- Opening Delimiter -

-- ==== Sys2Proof/Machine/Compose.lean ====
section
/-! DEFINITION. Composition: layers, readiness, fallbacks, graphics slots and topiary signatures (chapter 8). -/

namespace Sys2Proof.Machine

/-- A channel's compositor. -/
def cmp (s : State) (c : Nat) : Cmp := tgetD s.cmps c {}

/-- The state with a channel's compositor changed. -/
def setCmp (s : State) (c : Nat) (f : Cmp → Cmp) : State := { s with cmps := tupd s.cmps c {} f }



/-! ### Geometry of layers (R164, R165) -/

/-- An even value held between bounds. -/
def evenIn (lo hi v : Nat) : Nat := even (clamp lo hi v)

/-- A rectangle with even coordinates, clipped to a picture, at least 2 by 2 (R164, R171). -/
def clipRect (w h : Nat) (r : List Nat) : List Nat :=
  let x := min (even (r.getD 0 0)) (w - 2)
  let y := min (even (r.getD 1 0)) (h - 2)
  [x, y, clamp 2 (w - x) (even (r.getD 2 0)), clamp 2 (h - y) (even (r.getD 3 0))]

/-- The size of a layer's source picture: that of the picture it holds, or else the source's raster, or the channel's own where the
source is not configured (R164, R313). DESIGN CHOICE: a fill, which has no picture, takes the channel's own raster as its source, so
that a small fill window sets CMP_V_CLAMPED (log entry 116). -/
def sourceSize (s : State) (c : Nat) (v : VLayer) : Nat × Nat :=
  let r :=
    if v.srcType = 1 ∧ (chan s v.src).taken then (chan s v.src).raster
    else if v.srcType = 2 ∧ thas s.dec.ctxs v.src then (tgetD s.dec.ctxs v.src {}).raster
    else (chan s c).raster
  if v.held ∧ v.image.lines ≠ [] then (v.image.w, v.image.h) else (activeW r, activeH r)

/-- A crop clipped to its source; a size of 0 means the whole source (R164). DESIGN CHOICE: with only one of width and height 0 the whole
source is read on both axes (log entry 115). -/
def clipCrop (w h : Nat) (r : List Nat) : List Nat :=
  if even (r.getD 2 0) = 0 ∨ even (r.getD 3 0) = 0 then [0, 0, w, h]
  else
    let q := clipRect w h r
    [q.getD 0 0, q.getD 1 0, min 8192 (q.getD 2 2), q.getD 3 2]

/-- The drawn size of a crop in a window, with whether the ratio limits bind (R165). -/
def drawnSize (ws hs ww wh : Nat) : Nat × Nat × Bool :=
  if 16 * ww < ws ∨ 4 * wh < hs then
    let up := fun v => (v + 1) / 2 * 2
    if hs * 16 * ww ≤ ws * 4 * wh then
      let dw := ceilDiv ws 16
      (up dw, up (ceilDiv (wh * dw) ww), true)
    else
      let dh := ceilDiv hs 4
      (up (ceilDiv (ww * dh) wh), up dh, true)
  else (ww, wh, false)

- Closing Delimiter -

Your goal: Copy the lines above exactly. Start with the line containing "def setCmp (s", end with the line containing "[x, y, clamp", and include both.

Output for this exercise:
def setCmp (s : State) (c : Nat) (f : Cmp → Cmp) : State := { s with cmps := tupd s.cmps c {} f }



/-! ### Geometry of layers (R164, R165) -/

/-- An even value held between bounds. -/
def evenIn (lo hi v : Nat) : Nat := even (clamp lo hi v)

/-- A rectangle with even coordinates, clipped to a picture, at least 2 by 2 (R164, R171). -/
def clipRect (w h : Nat) (r : List Nat) : List Nat :=
  let x := min (even (r.getD 0 0)) (w - 2)
  let y := min (even (r.getD 1 0)) (h - 2)
  [x, y, clamp 2 (w - x) (even (r.getD 2 0)), clamp 2 (h - y) (even (r.getD 3 0))]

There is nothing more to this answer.